Copy out the entries below exactly as they stand, but only from the line containing "ms) :: m.samples).take" through the line containing "let n := l.avsStep + 1".

Records excerpted from a collection:

#####

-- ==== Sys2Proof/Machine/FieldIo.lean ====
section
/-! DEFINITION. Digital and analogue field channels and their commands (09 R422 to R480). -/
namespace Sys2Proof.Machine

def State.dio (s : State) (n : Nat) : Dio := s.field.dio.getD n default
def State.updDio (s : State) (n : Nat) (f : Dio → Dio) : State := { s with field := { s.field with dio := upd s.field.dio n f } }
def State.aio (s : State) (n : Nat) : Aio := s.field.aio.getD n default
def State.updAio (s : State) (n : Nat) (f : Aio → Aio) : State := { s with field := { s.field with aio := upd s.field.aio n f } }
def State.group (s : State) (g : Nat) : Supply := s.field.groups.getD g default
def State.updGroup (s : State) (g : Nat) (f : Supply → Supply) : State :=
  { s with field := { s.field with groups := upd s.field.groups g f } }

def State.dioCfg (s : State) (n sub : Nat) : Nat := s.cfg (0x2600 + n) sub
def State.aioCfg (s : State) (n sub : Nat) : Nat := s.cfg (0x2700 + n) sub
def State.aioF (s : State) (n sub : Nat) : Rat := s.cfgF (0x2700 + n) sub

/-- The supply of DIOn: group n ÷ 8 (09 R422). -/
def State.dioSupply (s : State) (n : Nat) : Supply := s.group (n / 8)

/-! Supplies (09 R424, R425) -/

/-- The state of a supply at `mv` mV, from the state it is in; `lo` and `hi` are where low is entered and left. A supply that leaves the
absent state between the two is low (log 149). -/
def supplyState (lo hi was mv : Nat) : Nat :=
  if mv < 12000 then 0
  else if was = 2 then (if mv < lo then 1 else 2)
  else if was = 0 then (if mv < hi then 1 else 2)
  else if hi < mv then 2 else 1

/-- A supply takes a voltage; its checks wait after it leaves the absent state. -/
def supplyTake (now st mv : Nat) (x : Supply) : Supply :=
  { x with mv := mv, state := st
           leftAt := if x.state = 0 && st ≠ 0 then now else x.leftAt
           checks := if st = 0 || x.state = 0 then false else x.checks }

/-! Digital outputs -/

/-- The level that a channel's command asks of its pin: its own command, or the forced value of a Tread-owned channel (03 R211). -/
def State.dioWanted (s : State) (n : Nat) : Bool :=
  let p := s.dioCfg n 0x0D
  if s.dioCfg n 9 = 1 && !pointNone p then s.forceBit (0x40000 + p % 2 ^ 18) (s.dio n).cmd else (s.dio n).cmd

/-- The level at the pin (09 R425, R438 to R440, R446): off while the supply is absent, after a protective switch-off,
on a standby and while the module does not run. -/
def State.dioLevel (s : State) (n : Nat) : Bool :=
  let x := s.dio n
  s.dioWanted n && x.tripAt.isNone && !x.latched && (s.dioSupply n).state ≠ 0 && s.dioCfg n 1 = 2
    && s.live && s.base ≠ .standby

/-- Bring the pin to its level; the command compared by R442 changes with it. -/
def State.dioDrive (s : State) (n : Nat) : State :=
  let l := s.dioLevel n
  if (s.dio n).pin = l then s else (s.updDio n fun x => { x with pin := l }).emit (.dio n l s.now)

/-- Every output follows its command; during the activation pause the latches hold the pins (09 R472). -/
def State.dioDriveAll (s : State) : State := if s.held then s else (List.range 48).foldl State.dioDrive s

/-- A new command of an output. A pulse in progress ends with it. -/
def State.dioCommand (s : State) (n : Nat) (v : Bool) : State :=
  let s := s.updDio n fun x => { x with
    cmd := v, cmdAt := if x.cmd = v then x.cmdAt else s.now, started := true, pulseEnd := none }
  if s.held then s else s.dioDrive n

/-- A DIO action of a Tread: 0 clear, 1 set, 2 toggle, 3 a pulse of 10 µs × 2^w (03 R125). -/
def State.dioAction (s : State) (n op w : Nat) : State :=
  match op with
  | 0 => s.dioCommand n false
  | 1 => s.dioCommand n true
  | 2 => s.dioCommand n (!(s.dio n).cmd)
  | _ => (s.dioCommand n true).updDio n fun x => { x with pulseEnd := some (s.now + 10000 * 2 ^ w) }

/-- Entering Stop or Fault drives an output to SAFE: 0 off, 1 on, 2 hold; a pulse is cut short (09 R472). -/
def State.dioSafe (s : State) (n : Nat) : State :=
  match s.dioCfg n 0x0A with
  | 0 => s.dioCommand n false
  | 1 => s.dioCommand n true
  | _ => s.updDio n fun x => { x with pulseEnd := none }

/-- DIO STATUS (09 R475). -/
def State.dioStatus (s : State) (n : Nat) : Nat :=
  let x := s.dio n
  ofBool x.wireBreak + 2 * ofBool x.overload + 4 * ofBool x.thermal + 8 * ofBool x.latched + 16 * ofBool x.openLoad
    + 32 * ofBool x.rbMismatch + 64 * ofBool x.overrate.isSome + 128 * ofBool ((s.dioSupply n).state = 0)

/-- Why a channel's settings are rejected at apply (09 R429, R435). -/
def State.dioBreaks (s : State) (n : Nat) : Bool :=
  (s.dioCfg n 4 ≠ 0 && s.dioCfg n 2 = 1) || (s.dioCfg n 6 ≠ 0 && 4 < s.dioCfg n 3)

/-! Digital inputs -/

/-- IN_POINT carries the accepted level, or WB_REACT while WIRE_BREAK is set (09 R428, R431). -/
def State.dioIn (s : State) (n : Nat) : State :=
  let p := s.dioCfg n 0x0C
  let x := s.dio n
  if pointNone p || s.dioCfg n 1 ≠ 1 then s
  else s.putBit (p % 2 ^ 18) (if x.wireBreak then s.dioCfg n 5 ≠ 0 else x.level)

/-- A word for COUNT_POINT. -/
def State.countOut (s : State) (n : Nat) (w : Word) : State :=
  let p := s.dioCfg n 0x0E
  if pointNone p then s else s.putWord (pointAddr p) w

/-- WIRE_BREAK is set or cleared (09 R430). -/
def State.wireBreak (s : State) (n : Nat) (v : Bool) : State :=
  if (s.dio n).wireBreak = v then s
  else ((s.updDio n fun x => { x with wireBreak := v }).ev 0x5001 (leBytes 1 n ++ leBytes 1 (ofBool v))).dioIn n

#####

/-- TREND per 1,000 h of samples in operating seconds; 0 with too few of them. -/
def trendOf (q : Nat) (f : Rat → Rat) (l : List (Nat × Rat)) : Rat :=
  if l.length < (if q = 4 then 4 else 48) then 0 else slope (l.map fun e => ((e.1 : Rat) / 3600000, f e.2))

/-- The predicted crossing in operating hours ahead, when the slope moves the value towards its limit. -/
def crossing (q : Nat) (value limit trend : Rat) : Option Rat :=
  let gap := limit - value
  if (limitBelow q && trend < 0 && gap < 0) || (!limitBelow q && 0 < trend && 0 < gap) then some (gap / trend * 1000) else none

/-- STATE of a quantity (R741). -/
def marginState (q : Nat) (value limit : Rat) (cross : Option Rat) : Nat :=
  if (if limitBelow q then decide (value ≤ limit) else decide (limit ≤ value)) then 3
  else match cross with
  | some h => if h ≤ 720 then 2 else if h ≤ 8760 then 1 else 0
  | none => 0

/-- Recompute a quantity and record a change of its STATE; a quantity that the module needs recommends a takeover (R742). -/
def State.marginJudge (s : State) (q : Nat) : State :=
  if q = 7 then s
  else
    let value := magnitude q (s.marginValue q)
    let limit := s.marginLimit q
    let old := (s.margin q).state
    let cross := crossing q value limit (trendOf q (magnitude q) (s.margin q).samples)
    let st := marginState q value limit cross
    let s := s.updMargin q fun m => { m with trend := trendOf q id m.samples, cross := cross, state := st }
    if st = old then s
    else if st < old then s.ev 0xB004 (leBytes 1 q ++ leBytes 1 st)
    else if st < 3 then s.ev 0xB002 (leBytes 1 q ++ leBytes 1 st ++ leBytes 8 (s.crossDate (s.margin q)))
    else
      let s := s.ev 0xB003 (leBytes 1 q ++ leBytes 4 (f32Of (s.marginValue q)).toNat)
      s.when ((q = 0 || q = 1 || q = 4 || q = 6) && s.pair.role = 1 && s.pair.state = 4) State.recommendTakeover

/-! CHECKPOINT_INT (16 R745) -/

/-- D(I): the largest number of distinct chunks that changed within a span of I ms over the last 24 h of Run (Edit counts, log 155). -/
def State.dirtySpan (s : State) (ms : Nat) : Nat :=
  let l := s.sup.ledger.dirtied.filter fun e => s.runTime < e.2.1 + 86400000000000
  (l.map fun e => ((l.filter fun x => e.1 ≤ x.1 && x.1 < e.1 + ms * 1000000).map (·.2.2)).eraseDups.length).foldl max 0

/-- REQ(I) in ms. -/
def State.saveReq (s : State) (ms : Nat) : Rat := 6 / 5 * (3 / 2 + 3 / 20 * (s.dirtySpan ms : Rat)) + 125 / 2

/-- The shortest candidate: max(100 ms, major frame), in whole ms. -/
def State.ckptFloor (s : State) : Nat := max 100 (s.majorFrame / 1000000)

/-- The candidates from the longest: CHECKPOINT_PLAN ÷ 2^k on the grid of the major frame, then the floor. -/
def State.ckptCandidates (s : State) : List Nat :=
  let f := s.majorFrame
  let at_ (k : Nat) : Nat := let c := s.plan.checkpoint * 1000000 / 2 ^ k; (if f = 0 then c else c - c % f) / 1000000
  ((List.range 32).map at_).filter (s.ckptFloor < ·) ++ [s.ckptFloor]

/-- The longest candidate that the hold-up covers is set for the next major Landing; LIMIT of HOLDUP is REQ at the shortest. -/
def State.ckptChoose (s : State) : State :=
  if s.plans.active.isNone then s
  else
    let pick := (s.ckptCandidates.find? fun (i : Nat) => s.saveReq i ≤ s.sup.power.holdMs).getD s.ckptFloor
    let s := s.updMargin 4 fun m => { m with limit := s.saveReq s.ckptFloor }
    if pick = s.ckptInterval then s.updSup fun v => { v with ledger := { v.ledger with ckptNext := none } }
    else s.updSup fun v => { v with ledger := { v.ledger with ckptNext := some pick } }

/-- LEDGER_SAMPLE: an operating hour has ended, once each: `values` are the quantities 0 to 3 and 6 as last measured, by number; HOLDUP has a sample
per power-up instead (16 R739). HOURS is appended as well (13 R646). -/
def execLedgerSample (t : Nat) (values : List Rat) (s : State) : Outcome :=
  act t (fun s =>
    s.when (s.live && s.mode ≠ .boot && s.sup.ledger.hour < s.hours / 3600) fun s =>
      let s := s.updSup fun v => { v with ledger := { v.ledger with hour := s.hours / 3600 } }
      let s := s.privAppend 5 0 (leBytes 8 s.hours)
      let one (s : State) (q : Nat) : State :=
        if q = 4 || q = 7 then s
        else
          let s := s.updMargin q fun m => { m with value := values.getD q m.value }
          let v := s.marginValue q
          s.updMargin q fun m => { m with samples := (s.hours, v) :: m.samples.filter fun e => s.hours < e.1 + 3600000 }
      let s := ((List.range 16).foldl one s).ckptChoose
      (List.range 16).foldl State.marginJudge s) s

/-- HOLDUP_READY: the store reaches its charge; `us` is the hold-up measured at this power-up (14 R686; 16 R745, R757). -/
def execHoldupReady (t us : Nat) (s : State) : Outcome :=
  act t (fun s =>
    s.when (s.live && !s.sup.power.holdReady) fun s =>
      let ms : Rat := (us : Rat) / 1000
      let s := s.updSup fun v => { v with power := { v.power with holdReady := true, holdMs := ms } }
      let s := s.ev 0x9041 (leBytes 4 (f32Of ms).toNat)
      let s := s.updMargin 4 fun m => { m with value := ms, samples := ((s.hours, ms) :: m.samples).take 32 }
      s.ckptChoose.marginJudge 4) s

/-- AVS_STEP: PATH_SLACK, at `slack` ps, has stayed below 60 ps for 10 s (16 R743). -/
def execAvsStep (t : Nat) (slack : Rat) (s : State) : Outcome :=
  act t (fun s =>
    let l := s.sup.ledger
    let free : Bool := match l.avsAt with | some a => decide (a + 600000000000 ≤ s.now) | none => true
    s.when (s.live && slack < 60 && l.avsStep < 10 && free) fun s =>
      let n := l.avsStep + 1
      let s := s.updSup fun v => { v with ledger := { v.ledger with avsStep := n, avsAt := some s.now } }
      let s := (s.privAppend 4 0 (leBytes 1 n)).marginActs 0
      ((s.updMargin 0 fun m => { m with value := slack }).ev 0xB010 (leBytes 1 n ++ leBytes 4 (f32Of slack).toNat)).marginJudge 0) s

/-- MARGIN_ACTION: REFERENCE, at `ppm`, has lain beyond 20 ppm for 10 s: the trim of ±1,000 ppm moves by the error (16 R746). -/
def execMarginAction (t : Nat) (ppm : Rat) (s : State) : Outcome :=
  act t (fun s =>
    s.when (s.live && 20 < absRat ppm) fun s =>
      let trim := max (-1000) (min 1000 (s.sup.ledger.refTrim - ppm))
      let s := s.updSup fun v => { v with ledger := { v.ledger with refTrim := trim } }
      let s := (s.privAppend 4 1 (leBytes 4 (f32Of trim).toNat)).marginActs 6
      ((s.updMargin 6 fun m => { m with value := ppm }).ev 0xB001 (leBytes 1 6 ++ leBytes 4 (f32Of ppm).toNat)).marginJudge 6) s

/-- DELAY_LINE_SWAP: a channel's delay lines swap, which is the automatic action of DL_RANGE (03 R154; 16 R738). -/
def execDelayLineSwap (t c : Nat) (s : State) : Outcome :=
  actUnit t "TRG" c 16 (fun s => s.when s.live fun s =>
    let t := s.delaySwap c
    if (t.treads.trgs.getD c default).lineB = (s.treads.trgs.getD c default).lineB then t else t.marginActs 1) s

#####

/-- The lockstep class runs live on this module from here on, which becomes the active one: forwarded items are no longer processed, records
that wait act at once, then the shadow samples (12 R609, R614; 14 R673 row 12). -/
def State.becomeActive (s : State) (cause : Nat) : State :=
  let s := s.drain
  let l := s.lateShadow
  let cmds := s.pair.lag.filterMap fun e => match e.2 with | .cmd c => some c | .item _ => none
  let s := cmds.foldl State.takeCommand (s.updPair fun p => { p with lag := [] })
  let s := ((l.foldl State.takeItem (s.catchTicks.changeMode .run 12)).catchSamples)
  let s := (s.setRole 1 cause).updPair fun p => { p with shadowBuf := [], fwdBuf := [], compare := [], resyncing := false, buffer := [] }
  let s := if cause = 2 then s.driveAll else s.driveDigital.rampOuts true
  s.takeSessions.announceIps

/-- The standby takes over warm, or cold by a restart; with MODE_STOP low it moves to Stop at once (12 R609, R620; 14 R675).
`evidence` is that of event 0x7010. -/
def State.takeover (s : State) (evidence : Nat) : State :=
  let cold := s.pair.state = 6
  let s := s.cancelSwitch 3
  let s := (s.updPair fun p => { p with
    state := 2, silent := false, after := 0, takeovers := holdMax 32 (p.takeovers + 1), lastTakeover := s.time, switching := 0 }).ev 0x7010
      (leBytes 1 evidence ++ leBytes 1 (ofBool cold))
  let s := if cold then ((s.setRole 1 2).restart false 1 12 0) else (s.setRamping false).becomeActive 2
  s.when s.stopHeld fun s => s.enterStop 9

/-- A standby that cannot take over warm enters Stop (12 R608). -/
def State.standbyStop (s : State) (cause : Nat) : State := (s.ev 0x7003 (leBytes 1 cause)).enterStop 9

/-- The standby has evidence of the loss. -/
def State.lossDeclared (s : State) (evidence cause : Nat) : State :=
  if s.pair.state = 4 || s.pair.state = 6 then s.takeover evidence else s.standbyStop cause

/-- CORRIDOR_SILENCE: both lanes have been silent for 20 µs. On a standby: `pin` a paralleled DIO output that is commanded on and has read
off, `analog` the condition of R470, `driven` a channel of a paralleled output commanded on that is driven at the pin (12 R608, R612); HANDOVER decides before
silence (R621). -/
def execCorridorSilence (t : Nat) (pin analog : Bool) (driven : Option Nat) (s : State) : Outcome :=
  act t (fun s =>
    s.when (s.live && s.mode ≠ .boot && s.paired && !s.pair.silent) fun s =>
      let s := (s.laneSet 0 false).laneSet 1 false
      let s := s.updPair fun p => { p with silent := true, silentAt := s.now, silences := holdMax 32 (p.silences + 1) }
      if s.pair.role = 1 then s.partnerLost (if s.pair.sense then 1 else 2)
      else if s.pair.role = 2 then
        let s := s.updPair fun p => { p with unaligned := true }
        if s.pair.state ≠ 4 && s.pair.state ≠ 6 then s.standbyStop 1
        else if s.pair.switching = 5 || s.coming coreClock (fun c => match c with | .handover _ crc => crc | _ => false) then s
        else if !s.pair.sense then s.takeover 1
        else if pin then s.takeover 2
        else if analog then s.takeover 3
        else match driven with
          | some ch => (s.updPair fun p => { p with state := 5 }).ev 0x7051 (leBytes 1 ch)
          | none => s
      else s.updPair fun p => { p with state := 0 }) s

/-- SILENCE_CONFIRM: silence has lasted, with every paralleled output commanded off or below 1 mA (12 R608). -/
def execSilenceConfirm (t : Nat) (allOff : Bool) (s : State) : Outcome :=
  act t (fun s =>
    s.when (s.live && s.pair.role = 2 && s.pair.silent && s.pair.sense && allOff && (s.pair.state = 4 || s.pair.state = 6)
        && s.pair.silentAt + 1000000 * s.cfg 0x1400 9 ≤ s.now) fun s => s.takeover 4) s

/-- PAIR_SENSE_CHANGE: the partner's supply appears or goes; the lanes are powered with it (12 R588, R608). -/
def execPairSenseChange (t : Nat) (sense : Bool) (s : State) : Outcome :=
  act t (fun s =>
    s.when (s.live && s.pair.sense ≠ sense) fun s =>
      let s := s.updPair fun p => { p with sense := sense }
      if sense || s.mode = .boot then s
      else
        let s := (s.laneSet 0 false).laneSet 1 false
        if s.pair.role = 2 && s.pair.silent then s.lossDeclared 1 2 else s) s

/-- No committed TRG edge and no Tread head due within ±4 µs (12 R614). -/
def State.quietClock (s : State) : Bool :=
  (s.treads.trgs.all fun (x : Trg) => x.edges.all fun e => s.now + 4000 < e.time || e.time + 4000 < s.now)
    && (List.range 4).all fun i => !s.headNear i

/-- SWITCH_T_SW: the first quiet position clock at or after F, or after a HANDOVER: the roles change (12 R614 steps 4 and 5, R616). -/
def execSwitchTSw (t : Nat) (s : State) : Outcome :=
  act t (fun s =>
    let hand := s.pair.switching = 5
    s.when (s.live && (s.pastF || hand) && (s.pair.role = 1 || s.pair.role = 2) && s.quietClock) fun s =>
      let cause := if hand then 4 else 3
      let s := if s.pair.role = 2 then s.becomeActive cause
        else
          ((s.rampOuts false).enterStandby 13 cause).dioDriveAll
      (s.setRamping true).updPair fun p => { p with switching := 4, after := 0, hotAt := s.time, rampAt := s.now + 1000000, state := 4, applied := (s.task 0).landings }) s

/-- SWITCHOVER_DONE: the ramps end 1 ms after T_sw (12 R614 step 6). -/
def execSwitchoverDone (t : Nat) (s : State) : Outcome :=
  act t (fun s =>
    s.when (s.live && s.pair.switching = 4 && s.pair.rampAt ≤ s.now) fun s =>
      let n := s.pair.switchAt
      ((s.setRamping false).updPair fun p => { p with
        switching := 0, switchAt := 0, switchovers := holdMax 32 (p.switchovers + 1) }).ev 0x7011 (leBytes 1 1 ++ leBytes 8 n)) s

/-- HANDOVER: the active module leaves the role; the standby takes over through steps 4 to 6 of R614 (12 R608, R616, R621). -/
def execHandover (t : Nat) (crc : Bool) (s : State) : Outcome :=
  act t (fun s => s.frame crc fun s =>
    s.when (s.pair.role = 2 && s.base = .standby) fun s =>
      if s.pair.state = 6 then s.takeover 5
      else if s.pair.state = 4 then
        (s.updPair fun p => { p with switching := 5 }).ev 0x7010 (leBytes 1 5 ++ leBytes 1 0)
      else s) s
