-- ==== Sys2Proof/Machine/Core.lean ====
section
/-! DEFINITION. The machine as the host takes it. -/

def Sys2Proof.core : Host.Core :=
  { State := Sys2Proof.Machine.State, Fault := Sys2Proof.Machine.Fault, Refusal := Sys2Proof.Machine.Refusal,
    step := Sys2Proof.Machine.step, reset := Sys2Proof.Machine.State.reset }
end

#####

Written response:
      let s := s.updMargin 4 fun m => { m with value := ms, samples := ((s.hours, ms) :: m.samples).take 32 }
      s.ckptChoose.marginJudge 4) s

/-- AVS_STEP: PATH_SLACK, at `slack` ps, has stayed below 60 ps for 10 s (16 R743). -/
def execAvsStep (t : Nat) (slack : Rat) (s : State) : Outcome :=
  act t (fun s =>
    let l := s.sup.ledger
    let free : Bool := match l.avsAt with | some a => decide (a + 600000000000 ≤ s.now) | none => true
    s.when (s.live && slack < 60 && l.avsStep < 10 && free) fun s =>
      let n := l.avsStep + 1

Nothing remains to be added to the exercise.